CDC’s Report On Hospital-Acquired Infections

162017_132140396847214_292624_nEarlier this month, the CDC issued its report entitled National And State Healthcare Associated Infections Progress Report (“Report”) that analyzes the CDC’s National Healthcare Safety Network (“NHSN”) data from more than 13,000 hospitals and other healthcare facilities. The Report includes national and state-by-state summaries of six hospital-acquired infections (“HAIs”) based on 2013 data.

The data in the Report are from acute care hospitals only and involve the following six Hospital-Acquired Infections: central line-associated bloodstream infections (“CLABSI”), catheter-associated urinary tract infections (“CAUTI”), surgical site infections (“SSI”) (state-specific SSI data are presented for colon surgery and abdominal hysterectomy surgery),  hospital-onset Clostridium difficile infections (“C.difficile”), and hospital-onset methicillin-resistant Staphylococcus aureus (“MRSA”) bacteremia, which are bloodstream infections.

An important underlying statistic: every day in the U.S., one in 25 hospital patients has at least one of the six hospital-aquired infections, contracted during his/her course of hospital care.

The January 2015 CDC Report found significant reductions reported at the national level for nearly all infections in 2013 but did not reach the 2013 goals established by the HAI Action Plan in 2009. CLABSI and SSI showed the greatest reduction; some progress was shown in reducing both hospital-onset MRSA bacteremia and hospital-onset C.difficile infections; but there was an increase in CAUTI (similar to last year’s report), “signaling a strong need for additional prevention efforts.”

The Report found the following on the national level:

 – 46 percent decrease in CLABSI between 2008 and 2013;

– 19 percent decrease in SSI related to the 10 select procedures tracked in the report between 2008 and 2013;

– 6 percent increase in CAUTI between 2009 and 2013;

– 8 percent decrease in MRSA bacteremia between 2011 and 2013; and,

– 10 percent decrease in C.difficile infections between 2011 and 2013.

The Report found the following on the state level:

– 26 states performed better than the national SIR (standardized infection ratio) on at least two infection types;

– 16 states performed better than the national SIR on at least three infection types;

– 6 states performed better than the national SIR on at least four infection types;

– 19 states performed worse than the national SIR on at least two infection types; and,

– 8 states performed worse than the national SIR on at least three infection types.

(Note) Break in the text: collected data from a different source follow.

theorem test_met_moduleReset :
    let s (m : Mode) (halt : Bool) : State := { up m [] with sys := { Sys.reset with mode := m, halt := halt } }
    let deb : State := { s .md2 false with ggd := { Ggd.reset with chans := List.replicate 24 { Chan.reset with state := 2 } } }
    (s .md2 false).Inv ∧ deb.Inv ∧ pfAnswers (s .md2 false) .pf1 = true ∧ pfAnswers (s .md2 false) .pf0 = true
    ∧ field (0x4D530001 : Word) 31 16 ≠ 0x4D52 ∧ field (0x4D520001 : Word) 31 16 = 0x4D52
    ∧ bit (0x4D520000 : Word) 0 = false ∧ bit (0x4D520001 : Word) 0 = true
    ∧ switching (s .md2 false) = false ∧ (s .md2 false).sys.mode ∈ [Mode.md2, .md3, .md10, .md11]
    ∧ (s .md1 true).sys.mode = .md1 ∧ (s .md1 true).sys.halt = true ∧ switching (s .md1 true) = false ∧ pfAnswers (s .md1 true) .pf0 = true
    ∧ (s .md4 false).sys.mode ∉ [Mode.md2, .md3, .md10, .md11] ∧ (s .md4 false).sys.mode ≠ .md1 := by
  unfold State.Inv; decide +kernel

theorem test_met_replicasDiffer :
    let s (n : Nat) (t : Tmr) : State := { up .md2 [] with sys := { Sys.reset with mode := .md2, tickCnt := n }, tmr := t }
    let t (m f : Option (Fin 3)) (dead : Bool) : Tmr := ⟨m, f, [none, none, some 7], dead⟩
    (s 0 (t none none false)).Inv ∧ (s 0 (t none none false)).sys.mode ≠ .md0
    ∧ (t none (some 2) false).fenced = some 2 ∧ (t none none true).dead = true
    ∧ (t none (some 1) false).dead = false ∧ (t none (some 1) false).fenced ≠ some 2 ∧ (t none (some 1) false).fenced.isSome = true
    ∧ (t (some 1) none false).fenced = none ∧ (t (some 1) none false).masked = some 1 ∧ (1 : Fin 3) ≠ 2
    ∧ (t (some 2) none false).masked = some 2 ∧ (t none none false).masked = none
    ∧ (nth none (t none none false).resync (2 : Fin 3)).any (fun k => decide ((s 1007 (t none none false)).sys.tickCnt ≤ k + 1000)) = true
    ∧ ¬ ((nth none (t none none false).resync (2 : Fin 3)).any (fun k => decide ((s 1008 (t none none false)).sys.tickCnt ≤ k + 1000)) = true) := by
  unfold State.Inv; decide +kernel

theorem test_met_scheduledActions :
    let e (armed : Bool) (ns : Word) : SaEntry := { SaEntry.empty with armed := armed, ns := ns }
    let s (armed : Bool) (ns : Word) : State := { up .md2 [] with sa := List.replicate 60 (e armed ns) ++ List.replicate 4 SaEntry.empty }
    (s true 0).Inv ∧ pfAnswers (s true 0) .pf1 = true ∧ pfAnswers (s true 0) .pf0 = true ∧ 60 ≤ (60 : Fin 64).val ∧ (59 : Fin 64).val < 60
    ∧ (nth SaEntry.empty (s true 0).sa 59).armed = true ∧ (nth SaEntry.empty (s false 0).sa 59).armed = false
    ∧ bit (1 : Word) 0 = true ∧ bit (0 : Word) 0 = false
    ∧ (nth SaEntry.empty (s false 999999999).sa 59).ns.toNat ≤ 999999999 ∧ field (0xF4240061 : Word) 31 12 ≤ 1000000 ∧ field (0xF4240061 : Word) 7 4 ≤ 6
    ∧ ¬ ((nth SaEntry.empty (s false 1000000000).sa 59).ns.toNat ≤ 999999999)
    ∧ ¬ (field (0xF4241061 : Word) 31 12 ≤ 1000000) ∧ ¬ (field (0xF4240071 : Word) 7 4 ≤ 6) := by
  unfold State.Inv; decide +kernel

theorem test_met_safeBlockInputs :
    let s (m : Mode) (a b : Bool) : State := { up m [] with saf := { Saf.reset with sbA := a, sbB := b } }
    (s .md2 true false).Inv ∧ (s .md0 true false).sys.mode = .md0 ∧ (s .md2 true true).saf.sbA = (s .md2 true true).saf.sbB
    ∧ (s .md2 true false).sys.mode ≠ .md0 ∧ (s .md2 true false).saf.sbA ≠ (s .md2 true false).saf.sbB
    ∧ (s .md2 true false).saf.cplA = false ∧ (s .md2 true false).saf.cplB = false := by
  unfold State.Inv; decide +kernel

theorem test_met_deliberateReset :
    let s (r : RstState) : State := { up .md10 [] with saf := { Saf.reset with rstate := r } }
    (s .pressed).Inv ∧ pfAnswers (s .pressed) .pf0 = true ∧ (0x5353 : BitVec 16) ≠ 0x5352
    ∧ (s .released).saf.rstate ≠ .pressed ∧ (s .stuck).saf.rstate ≠ .pressed ∧ (s .pressed).saf.rstate = .pressed := by
  unfold State.Inv; decide +kernel

theorem test_met_functionResets :
    let s (m : Mode) (t : Option Trans) (r h : Nat) : State := { up m [] with
      sys := { Sys.reset with mode := m, trans := t }, frst := ⟨r, h⟩ }
    let deb (n : Nat) : State := { s .md2 none n 0 with ggd := { Ggd.reset with chans := List.replicate 24 { Chan.reset with state := 2 } } }
    (s .md2 none 0 0).Inv ∧ pfAnswers (s .md2 none 0 0) .pf0 = true ∧ (s .md2 (some .toBanked) 0 0).sys.trans.isSome = true
    ∧ (s .md2 none 0x400000 0).sys.trans = none ∧ (s .md2 none 0x400000 0).frst.inReset.testBit (22 : Fin 23) = true
    ∧ (s .md2 none 0 0).frst.inReset.testBit (0 : Fin 23) = false ∧ (s .md2 none 0 0).frst.inReset.testBit (22 : Fin 23) = false
    ∧ frstMay (s .md2 none 0x400000 0) (22 : Fin 23) = true ∧ frstMay (s .md2 none 0 0) fnBLK = false
    ∧ frstMay { s .md2 none 0 0 with mem := { Mem.reset with blkReady := true } } fnBLK = true
    ∧ frstOk (s .md2 none 0 0) (22 : Fin 23) = true ∧ frstOk (s .md2 none 0 0) (0 : Fin 23) = true
    ∧ (List.range 23).any (fun fn => !frstOk (deb 0) fn) = true ∧ (List.range 23).any (fun fn => !frstOk (s .md9 none 0 0) fn) = true
    ∧ (s .md2 (some .toBanked) 0 0).sys.trans = some .toBanked ∧ (s .md2 (some .fromBanked) 0 0).sys.trans = some .fromBanked
    ∧ ¬ ((s .md5 (some .stopRamp) 0 0).sys.trans = some .toBanked ∨ (s .md5 (some .stopRamp) 0 0).sys.trans = some .fromBanked)
    ∧ (s .md2 (some .fromBanked) 0 0).frst.held = 0 ∧ (s .md2 (some .fromBanked) 0 0).sys.live = none := by
  unfold State.Inv; decide +kernel


/-! ### The statements' hypotheses: fabric and engines -/

/-- A node of a type and subtype with 64 type-specific bytes. -/
def node (id type sub : Nat) (spec : List Byte) : NodeRec := ⟨id, type, sub, 0, 1, 0, 0, 0, 0, 1, 0, 0, 0, 0, 0, spec⟩

/-- A unit with these nodes and cells. -/
def wired (m : Mode) (ns : List NodeRec) (cs : Tab Cell) : State :=
  let s := up m []
  { s with img := { s.img with live := some { img [] with nodes := ns } }, fab := { Fab.reset with cells := cs } }

theorem test_met_fabricNodes :
    let zero : List Byte := List.replicate 64 0
    let frozen : List Byte := List.replicate 34 0 ++ [5] ++ List.replicate 29 0
    let c : Cell := { Cell.fresh with act := 0, evald := true }
    let s (t : Nat) (spec : List Byte) := wired .md2 [node 8191 t 0 spec] [(8191, c)]
    (s 1 zero).Inv ∧ nodeNormal (s 1 zero) 0 = none ∧ nodeNormal (s 3 zero) 8191 = none
    ∧ nodeNormal (s 1 zero) 8191 = some (node 8191 1 0 zero) ∧ nodeU (node 8191 1 0 zero) 0x42 2 = 0
    ∧ nodeNormal (s 1 frozen) 8191 = some (node 8191 1 0 frozen) ∧ nodeU (node 8191 1 0 frozen) 0x42 2 ≠ 0
    ∧ nodeIn (s 1 zero) 0 = none ∧ nodeIn (s 1 zero) 8191 = some (node 8191 1 0 zero) := by
  unfold State.Inv; decide +kernel

theorem test_met_fabricMismatchAndPeek :
    let s (x : Option Capture) : State :=
      let w := wired .md9 [node 8191 1 0 (List.replicate 64 0)] []
      { w with fab := { w.fab with capture := x } }
    (s none).Inv ∧ nodeIn (s none) 8191 = some (node 8191 1 0 (List.replicate 64 0))
    ∧ pfAnswers (s none) .pf1 = true ∧ windowOpen (s none) fnFAB = true
    ∧ (s none).fab.capture = none ∧ (s (some ⟨1, 2, 3, 4, []⟩)).fab.capture = some ⟨1, 2, 3, 4, []⟩ := by
  unfold State.Inv; decide +kernel

/-- The predicted time of R155 does not come where the frequencies agree and the angle is out of tolerance. -/
theorem predict_none {env : SwgEnv} {grd : Tracker} {m : SwgMach} (h : slip env grd m = 0)
    (hd : (sp env 0x0729).natAbs < 2 * m.dth.natAbs) : predict env grd m = none := by
  have z : ∀ n, fxTime 0 n = 0 := fun n => by simp [fxTime, roundDiv]
  simp only [predict, h, z, if_true, Int.add_zero]
  rw [if_neg (by omega)]

/-- A unit in MD_6 that waits for the close conditions. -/
def closing (wt dth : Int) : State :=
  let s := up .md6 [prm 0x0104 0xFFFF 1]
  { s with swg := { Swg.reset with
      cond := { Swg.reset.cond with brkState := 2 }, grd := { Tracker.reset with wt := wt }, mach := { Swg.reset.mach with w := 0, dth := dth } } }

/-- A witness of the clause of SwingEvents in which no close time is predicted. -/
theorem test_met_swingEventsNone : ∃ d, (closing 0 d).Inv ∧ (closing 0 d).sys.mode = .md6 ∧ (closing 0 d).swg.cond.brkState = 2
    ∧ predict (swgEnv (closing 0 d)) (closing 0 d).swg.grd (closing 0 d).swg.mach = none :=
  ⟨(sp (swgEnv (closing 0 0)) 0x0729).natAbs + 1, by unfold State.Inv; exact ⟨rfl, rfl, rfl, rfl, by decide +kernel⟩, rfl, rfl,
    predict_none rfl (by
      show (sp (swgEnv (closing 0 0)) 0x0729).natAbs < 2 * ((sp (swgEnv (closing 0 0)) 0x0729).natAbs + 1 : Int).natAbs
      omega)⟩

Comparing the number of states performing better than the nation by infection type, the Report found:

– CLABSI – 16 states;

– SSI, colon surgery – 9 states;

– SSI, abdominal hysterectomy – 8 states;

– CAUTI – 19 states;

– MRSA bacteremia – 19 states; and,

– C.difficile infections – 21 states.

Comparing the number of states performing worse than the nation by infection type, the Report found:

– CLABSI – 14 states;

– SSI, colon surgery – 13 states;

– SSI, abdominal hysterectomy – 3 states;

– CAUTI – 17 states;

– MRSA bacteremia – 12 states; and,

– C.difficile infections – 18 states.

The Report cites research that had found that when healthcare facilities, care teams, and individual doctors and nurses are aware of infection problems and take specific steps to prevent them, rates of some targeted HAIs can decrease by more than 70 percent.

You can read the entire Report by clicking here.

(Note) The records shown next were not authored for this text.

/-- WF_IPINV_INVERSE: `P_IP[P_IPINV[i]] = i` for each of the eight positions. -/
theorem SdesConfig.passes_wfIpInvInverse_iff (c : SdesConfig) :
    c.passes .wfIpInvInverse = true ↔ ∀ i ≤ 7, ∃ j, c.pIpInv[i]? = some j ∧ c.pIp[j]? = some i := by
  simp only [SdesConfig.passes, List.all_eq_true, List.mem_range, beq_iff_eq, Option.bind_eq_some_iff]
  exact forall_congr' fun i => imp_congr_left Nat.lt_succ_iff

namespace Machine

theorem stepIn_completes (c : WfConfig) (s : State) : ∃ t, stepIn c s = .next t := by
  obtain ⟨t, -, ht, -, -⟩ := tablesAffectOnlyDout c c s
  exact ⟨t, ht⟩

theorem stepUnder_completes {c : SdesConfig} (h : ∀ k, c.passes k = true) (s : State) :
    ∃ t, stepUnder c s = .next t := by
  have hok : c.wellFormed = true := c.wellFormed_iff.mpr h
  obtain ⟨t, ht⟩ := stepIn_completes ⟨c, hok⟩ s
  exact ⟨t, (stepUnder_raw ⟨c, hok⟩ s).trans ht⟩

theorem stepUnder_refused {c : SdesConfig} {k : ConfigCheck} (h : c.firstFailing = some k) (s : State) :
    stepUnder c s = .refused (.badConfig k) := by
  unfold stepUnder
  split
  · next hnone => rw [h] at hnone; contradiction
  · next k' hk' => rw [Option.some.inj (h.symm.trans hk')]

/-- Tables that do not pass every check are refused by the name of one they fail, the first. -/
theorem stepUnder_refused_of_failing {c : SdesConfig} (h : ¬∀ k, c.passes k = true) (s : State) :
    ∃ k, c.passes k = false ∧ stepUnder c s = .refused (.badConfig k) := by
  rcases hfirst : c.firstFailing with _ | k
  · exact absurd (c.wellFormed_iff.mp (c.wellFormed_of_firstFailing hfirst)) h
  · have hfails : c.passes k = false := by simpa using List.find?_some hfirst
    exact ⟨k, hfails, stepUnder_refused hfirst s⟩

/-- Settles O38: each check is its condition; tables that pass all are a `WfConfig`, whose step completes, and others have
a first failing check. -/
theorem badConfigurationRefused : Obligations.BadConfigurationRefused := by
  unfold Obligations.BadConfigurationRefused
  refine ⟨fun c => ?checks, fun c s => ⟨fun h => stepUnder_completes h s, fun h => stepUnder_refused_of_failing h s⟩,
    epTable.size_toArray, fun x _ => Nat.le_of_lt_succ x.isLt, p4Table.size_toArray,
    fun x _ => Nat.le_of_lt_succ x.isLt, by decide⟩
  case checks =>
    exact ⟨beq_iff_eq, all_lt_succ_iff 7 c.pIp, decide_eq_true_iff, beq_iff_eq, all_lt_succ_iff 7 c.pIpInv,
      c.passes_wfIpInvInverse_iff, beq_iff_eq, all_lt_succ_iff 9 c.pEpv1, beq_iff_eq, all_lt_succ_iff 9 c.pEpv2⟩

end Machine
end Sys2Proof

/-! The conversions between vectors and integers (40_permutation_unit.md R84, R85, 00_scope.md R12). -/

namespace Sys2Proof

/-- The integer that binary digits denote is the sum of their weights. -/
theorem Literal.value_bin_eq_sum (n : Nat) (f : Nat → Bool) :
    (Literal.bin ((List.range n).map f)).value =
      ((List.range n).map fun i => 2 ^ (n - 1 - i) * (f i).toNat).sum := by
  induction n with
  | zero => rfl
  | succ n ih =>
    have hdouble : ∀ i ∈ List.range n, 2 ^ (n - i) * (f i).toNat = 2 * (2 ^ (n - 1 - i) * (f i).toNat) := by
      intro i hi
      have hexp : n - i = n - 1 - i + 1 := by have := List.mem_range.mp hi; omega
      rw [hexp, Nat.pow_succ']
      exact Nat.mul_assoc ..
    calc (Literal.bin ((List.range (n + 1)).map f)).value
        = 2 * (Literal.bin ((List.range n).map f)).value + (f n).toNat := by
          simp [Literal.value, List.range_succ]
      _ = ((List.range n).map fun i => 2 ^ (n - i) * (f i).toNat).sum + (f n).toNat := by
          rw [ih, ← List.sum_map_mul_left, List.map_congr_left hdouble]
      _ = ((List.range (n + 1)).map fun i => 2 ^ (n + 1 - 1 - i) * (f i).toNat).sum := by
          simp [List.range_succ]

If you suffered as a result of a hospital-acquired infection in the United States, you may be entitled to receive compensation for your injuries and losses if the infection was due to medical negligence, and/or if you suffered as a result of negligent treatment of your infection.

Visit our website or call us toll-free in the United States at 800-295-3959 to find a medical malpractice lawyer in your state who may investigate your hospital infection claim for you and represent you in a claim against a hospital, if appropriate.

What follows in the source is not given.